I’ve discovered that there are ways to build a workforce that can handle the growing labor demand and in this week’s episode, I’ll share the four main keys to doing it.

What about you?

Do you have any advice for R.A. Nation? Share your knowledge in the comments below!


Job Description Creep: “and All Other Duties Required”

The phrase at the end of most job descriptions, “and all other duties as required” is one of the most dangerous expressions a remodeling company can include when looking for your next team member. While it is intended to capture any additional items that are not included in the overall description, it often has very adverse effects.

He’s not your Type

By including the “all other duties” phrase in your description you run the risk of attracting
the individual that really is not motivated to do the job and therefore needs the statement. This individual is always waiting to be told what to do, does not show initiative on their own and often needs to be directed.

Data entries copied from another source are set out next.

/-- Under a legal configuration no body reads outside its space. -/
theorem bodyOf_noFault (i : Instr) {s : State} (hw : s.cfg.wf = true) :
    (bodyOf i s).Ends (fun _ _ => True) (fun _ => True) False := by
  have hK := nothing_keeps
  cases i with
  | binit | stop | endCmd => trivial
  | start => exact ends_andThen (keeps_sendStart hK trivial) (fun _ h => h) fun _ _ _ => trivial
  | addr a d => exact ends_andThen (keeps_sendAddress hK a d trivial) (fun _ h => h) fun _ _ _ => trivial
  | byte b => exact ends_andThen (keeps_sendByte hK b trivial) (fun _ h => h) fun _ _ _ => trivial
  | beginc | begind => exact ends_andThen (keeps_beginStream hK _ _ trivial) (fun _ h => h) fun _ _ _ => trivial
  | wstri b => exact ends_andThen (keeps_writeByte hK b trivial) (fun _ h => h) fun _ _ _ => trivial
  | wstrt => exact ends_andThen (writeTable_noFault s) (fun _ h => h) fun _ _ _ => trivial
  | init => exact ends_mono (init_spec s) (fun _ _ _ => trivial) fun _ _ => trivial
  | xfer => exact emitFrame_noFault hw (sources_xfer s)
  | clear => exact emitFrame_noFault hw (sources_clear s)
  | fill => exact emitFrame_noFault hw (sources_fill s)

/-- Settles O44: a body that does not fault ends or hangs, and each answers a next state. -/
theorem execNeverFaultsOrRefuses : Obligations.ExecNeverFaultsOrRefuses := by
  intro i s hw
  rw [exec_eq_command]
  rcases command_cases (checksOf i s) (bodyOf i) s with ⟨m, -, he⟩ | ⟨-, ⟨r, u, -, he⟩ | ⟨u, -, he⟩ | ⟨e, hb, -⟩⟩
  · exact ⟨_, he⟩
  · exact ⟨_, he⟩
  · exact ⟨_, he⟩
  · have hno := bodyOf_noFault i (s := { s with busy := true }) hw
    rw [hb] at hno
    exact hno.elim

end Sys2Proof.Machine
end

section
/-! SUPPORT. The step (Machine/Port.lean): one equation for each input at the head of the queue, one inversion lemma for the
whole step, and the statements about the host's side. -/

namespace Sys2Proof.Machine

/-! ### One equation an input -/

theorem step_write_cmd {s : State} {w : Word} {rest : List HostInput} (h : s.inputs = .write 13 w :: rest) (hb : s.busy = false) :
    step s = takeWord w { s with inputs := rest } := by
  simp [step, takeInput, h, hb, cmdNumber]

theorem step_write_busy {s : State} {w : Word} {rest : List HostInput} (h : s.inputs = .write 13 w :: rest) (hb : s.busy = true) :
    step s = .next (waitBusy s) := by
  simp [step, takeInput, h, hb, cmdNumber]

theorem step_write_other {s : State} {n : Nat} {w : Word} {rest : List HostInput} (h : s.inputs = .write n w :: rest)
    (hn : n ≠ 13) : step s = .next { s with inputs := rest } := by
  simp [step, takeInput, h, hn, cmdNumber]

theorem step_read {s : State} {n : Nat} {rest : List HostInput} (h : s.inputs = .read n :: rest) :
    step s = .next (hostRead n { s with inputs := rest }) := by
  simp [step, takeInput, h]

theorem step_bindFrame {s : State} {bytes : List Byte} {rest : List HostInput} (h : s.inputs = .bindFrame bytes :: rest) :
    step s = bindFrame bytes { s with inputs := rest } := by
  simp [step, takeInput, h]

theorem step_pokeFrame {s : State} {a : Nat} {b : Byte} {rest : List HostInput} (h : s.inputs = .pokeFrame a b :: rest) :
    step s = pokeFrame a b { s with inputs := rest } := by
  simp [step, takeInput, h]

theorem step_powerOn {s : State} {rest : List HostInput} (h : s.inputs = .powerOn :: rest) :
    step s = .next (powerOnReset { s with inputs := rest }) := by
  simp [step, takeInput, h]

theorem step_blockReset {s : State} {rest : List HostInput} (h : s.inputs = .blockReset :: rest) :
    step s = .next (blockOnlyReset { s with inputs := rest }) := by
  simp [step, takeInput, h]

/-! ### The word port (R33, R105) -/

theorem takeWord_ok {w : Word} {i : Instr} (s : State) (h : decode w = .ok i) : takeWord w s = exec i { s with cmd := w } := by
  simp [takeWord, h]

theorem takeWord_error {w : Word} {e : DecodeError} (s : State) (h : decode w = .error e) :
    takeWord w s = .next { refuse .ill { s with cmd := w } with busy := false } := by
  simp [takeWord, h]

/-- Settles O7: with BUSY = 0 the port takes the word, and a word that decodes runs its command. -/
theorem stepRunsTheDecodedCommand : Obligations.StepRunsTheDecodedCommand := by
  intro s w rest i hin hbusy hdec
  rw [step_write_cmd hin hbusy, takeWord_ok _ hdec]

/-- Settles O8: the port refuses an illegal word with ILL (R131); BUSY was 0 and stays so. -/
theorem illegalWordIsRefused : Obligations.IllegalWordIsRefused := by
  intro s w rest e hin hbusy hdec
  rw [step_write_cmd hin hbusy, takeWord_error _ hdec, ← hbusy]
  rfl

/-! ### A reset among the inputs (R221) -/

/-- An input that is no reset is passed over. -/
theorem takeReset_skip {i : HostInput} (rest : List HostInput) (hp : HostInput.powerOn ≠ i) (hr : HostInput.blockReset ≠ i) :
    takeReset (i :: rest) = (takeReset rest).map fun x => (x.1, i :: x.2) := by
  cases i with
  | powerOn => exact absurd rfl hp
  | blockReset => exact absurd rfl hr
  | write | read | bindFrame | pokeFrame => rfl

theorem takeReset_eq_none {l : List HostInput} (hp : HostInput.powerOn ∉ l) (hr : HostInput.blockReset ∉ l) :
    takeReset l = none := by
  induction l with
  | nil => rfl
  | cons i rest ih =>
    obtain ⟨hpi, hprest⟩ := List.ne_and_not_mem_of_not_mem_cons hp
    obtain ⟨hri, hrrest⟩ := List.ne_and_not_mem_of_not_mem_cons hr
    rw [takeReset_skip rest hpi hri, ih hprest hrrest, Option.map_none]

/-- The first reset of the inputs, a power-on, is taken from behind inputs that are none. -/
theorem takeReset_powerOn {before : List HostInput} (after : List HostInput) (hp : HostInput.powerOn ∉ before)
    (hr : HostInput.blockReset ∉ before) : takeReset (before ++ .powerOn :: after) = some (.powerOn, before ++ after) := by
  induction before with
  | nil => rfl
  | cons i rest ih =>
    obtain ⟨hpi, hprest⟩ := List.ne_and_not_mem_of_not_mem_cons hp
    obtain ⟨hri, hrrest⟩ := List.ne_and_not_mem_of_not_mem_cons hr
    rw [List.cons_append, takeReset_skip _ hpi hri, ih hprest hrrest, Option.map_some]
    rfl

/-- Settles O9: with no reset among the inputs the waiting machine stays as it is. -/
theorem commandWriteWaitsWhileBusy : Obligations.CommandWriteWaitsWhileBusy := by
  intro s w rest hin hbusy hp hr
  have hnone : takeReset s.inputs = none := by
    rw [hin, takeReset_skip (i := .write 13 w) rest nofun nofun, takeReset_eq_none hp hr, Option.map_none]
  rw [step_write_busy hin hbusy, waitBusy, hnone]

Whether the “all other duties” phrase is included or not, it is critical to vet-out this type of person in your hiring process and hire people that are self-initiators.

In addition, you need to identify this quality in your existing team members and either correct it or let them go as soon as it rears its ugly head. This business is tough enough without having to monitor every employee to see if they are doing their job “and all other duties as required.”

Production Managers at-risk

In my experience, adding this “all other duties” phrase can be particularly impactful in the Production Manager role. Most people that move into this role are highly motivated, experienced and very driven to do whatever is necessary without additional tasks being assigned.

Because many Production Managers are skilled at many of the functions of remodeling, including the “all other duties” phrase can lead to them taking on additional tasks, regardless if they have the time to do them. This not only increases the likelihood of primary tasks not being completed on time, it also leads to increased hours for the PM and job burnout.

Without spelling out the job description in detail, the production manager’s primary role is to manage production. There are some pre-job-start functions that accompany this but in general when the job is sold, the production manager and his/her team take over.

As the economy continues to improve, the number of inbound calls taken by a company expands as do the sales. It puts a strain on the sales-to-production process so typically a company begins looking for ways to increase the speed that projects get turned over.

Very often estimating is the process that is turned over to the PM as an “all other duties required.” If a PM is not a solid estimator or is not effectively trained to capture all of the non-production related expenses (overhead, sales margin, etc.) damage to a company’s GP can be fast and critical.

Don’t take it from the field

Another task that often gets assigned to the Production Manager is the ordering of materials and job scheduling. Often there is a presumption that the PM, being as talented as he/she typically is, will be smarter than the field staff so they should order materials and create the job schedule.

Not only does this take time away from their primary roles of managing people and production, it robs the Project Managers or Lead Carpenters of the very tasks that create ownership and efficiencies.

In some instances, the Production Manager takes on these additional tasks to compensate for lack of ability in the Job Manager. Instead of training a Job Manager to do their job properly they take the tasks on themselves and work 60-70 hours a week and eventually burn-out and leave.


So how do we fix Job Description Creep?

  • As you grow, invest in the right people before the function is required. This allows for proper on-boarding and training before their role is critical.
  • Resist the urge to take on work unless you have the structure (manpower in sales & production) to produce it effectively and at your desired GP.

In our Production Manager Roundtables we have found that if a PM can clearly define the additional tasks that they have either been assigned or taken on, they can focus on their primary roles of managing people and production. These “and all other duties as required” tasks can be properly assigned, distributed and trained, leading to greater profitability and job satisfaction.